(INFORMATION SHOWN begins)
-- ==== Sys2Proof/Machine/Motion.lean ====
section
/-! DEFINITION. Axes (11_motion R283 to R284, R289, R292, R299 to R308): positions, requests, ownership, currents, retention
and gate shutdowns. -/
namespace Sys2Proof.Machine

/-! ## The axes in use -/

/-- AXIS_ENABLE in force. -/
def axisEnabled (a : Nat) (s : State) : Bool := decide (valReady (Obj.AXIS_ENABLE a) s ≠ 0)

def axisNumbers : List Nat := List.range 6

/-- The enabled axes of TRANSPORT_AXES. -/
def transportAxes (s : State) : List Nat :=
  axisNumbers.filter (fun a => bitOf (valReady Obj.TRANSPORT_AXES s) a && axisEnabled a s)

/-- MSTOP is at its level and enabled (R314). -/
def mstopActive (s : State) : Bool := s.mot.mstop && flagVal Obj.MSTOP_ENABLE s

/-- Whether the MC runs: PD03 is on and its watchdog has not expired (R316). -/
def mcRuns (s : State) : Bool := domainOn 3 s && !s.mot.mcHeld

/-- An axis moves or is about to move. -/
def Axis.moving (x : Axis) : Bool := decide (x.state = .moving) || decide (x.state = .stopping) || x.goal.isSome

def setTransport (f : Transport → Transport) (s : State) : State :=
  { s with mot := { s.mot with transport := f s.mot.transport } }

/-- Changes the list of an axis. -/
def modSeg (a : Nat) (f : SegList → SegList) (s : State) : State :=
  modAxis a (fun x => { x with seg := f x.seg }) s

/-! ## Groups that move together (R297, R310) -/

/-- The axis whose profile an axis runs on: the leading axis of its linked move, or itself. -/
def leaderOf (a : Nat) (s : State) : Nat :=
  match (axisOf a s).link with
  | some l => l.leader
  | none => a

/-- The axes that move with an axis: its linked group, the pacer's group, or itself alone. -/
def groupAxes (a : Nat) (s : State) : List Nat :=
  let x := axisOf a s
  if x.owner = .pacer && x.profile.parts.isEmpty && x.goal.isNone && x.blending.isNone then transportAxes s
  else axisNumbers.filter (fun b => decide (leaderOf b s = leaderOf a s))

/-! ## Currents and gates (R304, R306 to R308) -/

/-- Milliamperes in the unit of `current`, 0.01 mA. -/
def milli (n : Nat) : Nat := 100 * n

/-- Gates low: the axis carries no current. -/
def gatesLow (a : Nat) (s : State) : State :=
  modAxis a (fun x => { x with energised := false, current := 0, currentTarget := 0, fade := none, parkAfterFade := false,
                               loadValid := false, lastCurrents := none, stallSince := none,
                               chopA := ChopCycle.reset, chopB := ChopCycle.reset }) s

/-- The axis enters a state at rest; standstill is timed from now (R306). -/
def standStill (st : AxisState) (a : Nat) (s : State) : State :=
  modAxis a (fun x => { x with state := st, vw := 0, profile := Profile.reset, goal := none, blending := none,
                               stillSince := some s.clk, holdDelayOver := false, emergency := false, stopRamp := false,
                               currentTarget := if x.fade.isSome then x.currentTarget else x.current,
                               loadValid := false, lastCurrents := none, stallSince := none }) s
(INFORMATION SHOWN ends)
## DIRECTIONS
Would you please repeat exactly the lines above, starting at the line with "let x := axisOf a s" and stopping at the line with "to R308) -/", both included?

## SOLUTION TO THIS EXERCISE
  let x := axisOf a s
  if x.owner = .pacer && x.profile.parts.isEmpty && x.goal.isNone && x.blending.isNone then transportAxes s
  else axisNumbers.filter (fun b => decide (leaderOf b s = leaderOf a s))

/-! ## Currents and gates (R304, R306 to R308) -/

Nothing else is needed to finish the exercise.